Within the data that follows, set down exactly the lines from the one containing "s1.lands (.lkcfg e)" through the one containing "(s1.physOf s1.myPart v.y.s.toNat", both ends included.

(Beginning of Information shown)

/-- Activity instructions (R289 to R291, R355). ACT.OPN opens the lowest free ID of the partition and gives it, or bit
63 when 256 are open; ACT.CP of an open activity with a well-formed record pushes an entry with the next sequence
number, which it gives; ACT.CMT of an open or abandoned activity drops its entries and frees its ID; ACT.ABN of open
activities without a conflict marks them as being abandoned; ACT.RTY and ACT.SKP of a frozen activity hold its
failed entries again or drop them; ACT.ST gives state, entries and FST; ACT.RET in a routine frees the helper and
ends the entry, or freezes its activity. Where the spec leaves a point open it states the choice of the model (log
entry 43). -/
def Obligations.ActivityResults : Prop :=
  ∀ (e : Fields) (s : State),
    s.completes (.actOpn e) (fun _ _ s1 s' r jump => jump = none ∧
      (let a := (s1.part s1.myPart).acts
       256 ≤ a.length ∧ s' = s1 ∧ r = some (.s (1#64 <<< 63))
       ∨ a.length < 256 ∧ ∃ i, i < 4096 ∧ mfind a i = none ∧ (∀ j, j < i → (mfind a j).isSome = true)
         ∧ r = some (.s (BitVec.ofNat 64 i))
         ∧ s' = s1.modPart s1.myPart (fun q => { q with acts := mset q.acts i { state := 1, fst := 0 } })))
    ∧ s.completes (.actCp e) (fun o v s1 s' r jump => jump = none ∧ ∃ x sc, s1.loadNear (v.y.s + o.imm).toNat 24 = .ok (x, sc) ∧
      (let id := v.x.s.toNat % 4096
       let w (k : Nat) : Word := BitVec.ofNat 64 (x / 2 ^ (64 * k))
       Same s1 sc ∧ (sc.act sc.myPart id).state = 1 ∧ (w 0).toNat % 2 = 0 ∧ (w 0).toNat / 2 ^ 57 = 0
       ∧ (w 2).toNat % 2 ^ 32 ≠ 0 ∧ (w 2).toNat / 2 ^ 32 = 0 ∧ (sc.die (dieOf sc.cur)).chest.length < 65536
       ∧ r = some (.s (BitVec.ofNat 64 sc.seq))
       ∧ s' = (let c : Chest :=
             { seq := sc.seq, id := id, part := sc.myPart, arg := w 1, pc := (w 0).setWidth 57, tags := (w 2).setWidth 32,
               core := sc.cur, state := 1, lpid := sc.lp sc.cur, helper := 0 }
           ({ sc with seq := sc.seq + 1 }).modDie (dieOf sc.cur) (fun d => { d with chest := d.chest ++ [c] }))))
    ∧ s.completes (.actCmt e) (fun _ v s1 s' r jump => r = none ∧ jump = none ∧
      (let id := v.x.s.toNat % 4096
       ((s1.act s1.myPart id).state = 1 ∨ (s1.act s1.myPart id).state = 4)
       ∧ s' = (s1.mapChest (fun l => l.filter (fun c => !(c.part == s1.myPart && c.id == id)))).modPart s1.myPart
           (fun q => { q with acts := merase q.acts id })))
    ∧ s.completes (.actAbn e) (fun _ v s1 s' r jump => r = none ∧ jump = none ∧
      (let ids := abandonIds v.x.s v.y.s
       (∀ i ∈ ids, (s1.act s1.myPart i).state = 1) ∧ s1.abandonConflict s1.myPart ids = false ∧ Same s1 s'
       ∧ s' = ((ids.foldl (fun u i => u.setAct s1.myPart i 2) s1).modPart s1.myPart (fun q =>
           { q with abandons := q.abandons ++ [{ core := s.cur, ids := ids }] })).settleAbandons s1.myPart))
    ∧ s.completes (.actRty e) (fun _ v s1 s' r jump => r = none ∧ jump = none ∧
      (let id := v.x.s.toNat % 4096
       (s1.act s1.myPart id).state = 3 ∧ s' = (s1.mapChest (fun l => l.map (fun c =>
           if c.part == s1.myPart && c.id == id && c.state == 3 then { c with state := 1 } else c))).setAct s1.myPart id 2))
    ∧ s.completes (.actSkp e) (fun _ v s1 s' r jump => r = none ∧ jump = none ∧
      (let id := v.x.s.toNat % 4096
       (s1.act s1.myPart id).state = 3 ∧ Same s1 s' ∧ s' = ((s1.mapChest (fun l => l.filter (fun c =>
           !(c.part == s1.myPart && c.id == id && c.state == 3)))).setAct s1.myPart id 2).settleAbandons s1.myPart))
    ∧ s.gives (.actSt e) (fun _ v s1 =>
      let id := v.y.s.toNat % 4096
      let a := s1.act s1.myPart id
      BitVec.ofNat 64 (a.state + 2 ^ 8 * (s1.actEntries s1.myPart id).length + 2 ^ 32 * a.fst.toNat))
    ∧ s.completes (.actRet e) (fun _ v s1 s' r jump => r = none ∧ jump = none ∧ Same s1 s' ∧ ∃ seq, s1.cx.comp = some seq
      ∧ s' = if v.x.s.toNat = 0 then (s1.freeHelper s1.cur s1.ctx).endEntry seq
          else (s1.freeHelper s1.cur s1.ctx).freezeAct seq v.x.s)

/-- LAUNCH puts a record into the partition's queue (R293, R304, R310); A launch enters its queue at the end (R293,
R307). For a core without a twin, whose way to the distributor nothing holds, LAUNCH of a readable record that the
level may submit completes: a control record acts as the distributor says; any other record gives 1 when it is ill-
formed, where only a completion word that faults is told of, 2 when the partition's queue holds 128 launches,
without any effect, and otherwise enters the queue with the partition's next serial number, the CID and the cluster
of the core, and gives 0. A launch that names no predecessor enters the partition's queue behind all others, keeps
its words, and changes nothing but the queue and the next serial number; no other partition changes. Where the spec
leaves a point open it states the choice of the model (log entries 44, 55, 69, 97). -/
def Obligations.LaunchResults : Prop :=
  (∀ (e : Fields) (s : State),
     s.completes (.launch e) (fun o v s1 s' r jump => jump = none ∧ s1.farDistributor s1.cur = false ∧
       ∃ x sc, s1.loadNear (v.y.s + o.imm).toNat 64 = .ok (x, sc) ∧ Same s1 sc ∧ Same s1 s' ∧ sc.me.twin = none ∧
       (let l := newLaunch 0 (wordsOf 8 x) sc.me.cid sc.myCl false
        let q := sc.myPart
        ¬ (sc.level = 0 ∧ l.privileged = true) ∧
        (l.flag 5 = true ∧ r = some (.s (BitVec.ofNat 64 (sc.control q l).1)) ∧ s' = (sc.control q l).2
         ∨ l.flag 5 = false ∧
           (sc.illFormed q l = true ∧ r = some (.s 1) ∧ s' = sc.cwTell l
            ∨ sc.illFormed q l = false ∧ 128 ≤ (sc.part q).launches.length ∧ r = some (.s 2) ∧ s' = sc
            ∨ sc.illFormed q l = false ∧ (sc.part q).launches.length < 128 ∧ r = some (.s 0)
              ∧ s' = sc.enqueue q { l with serial := (sc.part q).serial })))))
  ∧ (∀ (s : State) (q : Nat) (l : Launch), (∀ i, i < 4 → l.predV i = false) →
     let t := s.enqueue q l
     (t.part q).launches = (s.part q).launches ++ [{ l with winRead := l.nw == 0 }] ∧ (t.part q).serial = (s.part q).serial + 1
       ∧ (∀ p, p ≠ q → t.part p = s.part p) ∧ t.cores = s.cores ∧ t.clusters = s.clusters ∧ t.phys = s.phys
       ∧ t.posts = s.posts)

/-- CKPT, CPQZ, BMEM, LKCFG, PREQ and TWCFG (R294 to R299). CKPT of an acceptable record replaces the checkpoint
configuration of the partition and gives 0, of any other gives 1 and changes nothing; CPQZ with an aligned local
base, no started copy and no error that its writes meet removes the queued copy requests, writes them and their
number to the save area and gives that number; BMEM gives 3 for a channel that the partition does not own, 1 for a
map that breaks its level, 2 while an arrival stands, else sets level and members and gives 0, where members on one
die leave the channel of that number on the other die to its partition; LKCFG gives the old CORE.LNK and writes the
new one; PREQ gives 1 for an absent logical core, 2 while a pre-emption is pending there, else posts one and gives
0; TWCFG sets the trap-wait limit of the core or of every core of the partition. Where the spec leaves a point open
it states the choice of the model (log entries 41, 45). -/
def Obligations.SupervisorResults : Prop :=
  (∀ (e : Fields) (s : State),
    s.completes (.ckpt e) (fun o v s1 s' r jump => jump = none ∧ ∃ x sc, s1.loadNear (v.y.s + o.imm).toNat 32 = .ok (x, sc) ∧
      (let w (k : Nat) : Word := BitVec.ofNat 64 (x / 2 ^ (64 * k))
       Same s1 sc ∧
       (sc.ckptOk sc.myPart (w 0) (w 1) (w 2) (w 3) = false ∧ r = some (.s 1) ∧ s' = sc
        ∨ sc.ckptOk sc.myPart (w 0) (w 1) (w 2) (w 3) = true ∧ r = some (.s 0)
          ∧ s' = sc.modPart sc.myPart (fun p => { p with ckpt := { p.ckpt with
              ticks := (w 0).toNat % 2 ^ 40, steps := (w 1).toNat % 2 ^ 32, region := w 2, rank := (w 3).toNat % 2 ^ 6,
              rm1 := (w 3).toNat / 2 ^ 8 % 2 ^ 6, buddy := BitVec.ofNat 32 ((w 3).toNat / 2 ^ 32), last := sc.time, count := 0,
              armed := false, cid := sc.me.cid, active := false, todo := [], done := 0 } }))))
    ∧ s.completes (.cpqz e) (fun _ v s1 s' r jump => jump = none ∧
      (let b := v.y.s.toNat
       let ps := (upTo s1.me.fifo.length).map (fun i =>
         let r := s1.me.fifo.getD i { w0 := 0, w1 := 0, w2 := 0, w3 := 0, cid := 0, lvl := 0, no := 0, pair := none, drop := false }
         (0x350 + 32 * i, 32, wordsNat [r.w0, r.w1, r.w2, r.w3])) ++ [(0x450, 8, s1.me.fifo.length)]
       b + 0x1000 ≤ 0x400000 ∧ b % 4096 = 0 ∧ s1.copiesOf s1.cur = 0 ∧ s1.piecesBad s1.cur b ps = false
       ∧ r = some (.s (BitVec.ofNat 64 s1.me.fifo.length))
       ∧ s' = (s1.putPieces s1.cur b ps).modMe (fun c =>
           { c with fifo := [], returned := c.returned ++ s1.me.fifo, quiesce := false })))
    ∧ s.completes (.bmem e) (fun o v s1 s' r jump => jump = none ∧ ∃ x sc, s1.loadNear (v.y.s + o.imm).toNat 304 = .ok (x, sc) ∧
      (let q := sc.myPart
       let ch := x % 2 ^ 6
       let ms := mapMembers x
       let good := sc.bmemOk q (x % 2 ^ 64) (x / 2 ^ 64 % 2 ^ 64) ms
       let owned := (sc.part q).bch.getLsbD ch
       let busy := (∃ k ∈ sc.chanEntries q ch (sc.memberDies q ms), (sc.chan k).arr ≠ []) ∧ sc.level ≤ 1
       Same s1 sc ∧
       (owned = false ∧ r = some (.s 3) ∧ s' = sc
        ∨ owned = true ∧ good = false ∧ r = some (.s 1) ∧ s' = sc
        ∨ owned = true ∧ good = true ∧ busy ∧ r = some (.s 2) ∧ s' = sc
        ∨ owned = true ∧ good = true ∧ ¬ busy ∧ r = some (.s 0)
          ∧ s' = sc.setMembers q ch (x / 2 ^ 8 % 2 ^ 2) ms)))
    ∧ (∀ v s1 s2, s.starts (.lkcfg e) = some (v, s1) →
      s1.lands (.lkcfg e) (some (.s (s1.me.lnk.setWidth 64))) = some s2 →
      ∃ t, Sys2Proof.Machine.exec (.lkcfg e) s = .next t
        ∧ Ran (.lkcfg e) s (s2.setLnk s.cur v.y.s) t (some (.s (s1.me.lnk.setWidth 64))) none)
    ∧ s.completes (.preq e) (fun _ v s1 s' r jump => jump = none ∧
      (s1.physOf s1.myPart v.y.s.toNat = none ∧ r = some (.s 1) ∧ s' = s1
       ∨ ∃ p, s1.physOf s1.myPart v.y.s.toNat = some p ∧
         ((s1.core p).preempt ≠ none ∧ r = some (.s 2) ∧ s' = s1
          ∨ (s1.core p).preempt = none ∧ r = some (.s 0) ∧ Same s1 s' ∧ s' = s1.postPreempt p 2)))
    ∧ s.completes (.twcfg e) (fun _ v s1 s' r jump => r = none ∧ jump = none ∧ Same s1 s' ∧
      s' = ((if v.y.s.getLsbD 0 then s1.cur :: s1.partCores s1.myPart else [s1.cur]).foldl (fun u p =>
        u.modCore p (fun c => { c with twt := v.x.s.setWidth 40 })) s1)))
  ∧ (∀ (s : State) (q ch lvl d : Nat) (ms : List Nat), ch < 64 → d < 2 → ms ≠ [] →
    (∀ l ∈ ms, ∃ p, s.physOf q l = some p ∧ dieOf p = d) →
    let t := s.setMembers q ch lvl ms
    let key := 64 * d + ch
    (t.chan key).members = ms ∧ (t.chan key).part = q ∧ (t.chan key).level = lvl ∧ (t.chan key).rcnt = (s.chan key).rcnt
      ∧ (∀ a ∈ (t.chan key).arr, a.lpid ∈ ms)
      ∧ ((s.chan (64 + ch)).joined = false → (s.chan (64 * (1 - d) + ch)).part ≠ q →
          t.chan (64 * (1 - d) + ch) = s.chan (64 * (1 - d) + ch))
      ∧ (∀ k, k % 64 ≠ ch → t.chan k = s.chan k) ∧ t.cores = s.cores ∧ SameMemory s t)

(End of Information shown)

## Written solution
      s1.lands (.lkcfg e) (some (.s (s1.me.lnk.setWidth 64))) = some s2 →
      ∃ t, Sys2Proof.Machine.exec (.lkcfg e) s = .next t
        ∧ Ran (.lkcfg e) s (s2.setLnk s.cur v.y.s) t (some (.s (s1.me.lnk.setWidth 64))) none)
    ∧ s.completes (.preq e) (fun _ v s1 s' r jump => jump = none ∧
      (s1.physOf s1.myPart v.y.s.toNat = none ∧ r = some (.s 1) ∧ s' = s1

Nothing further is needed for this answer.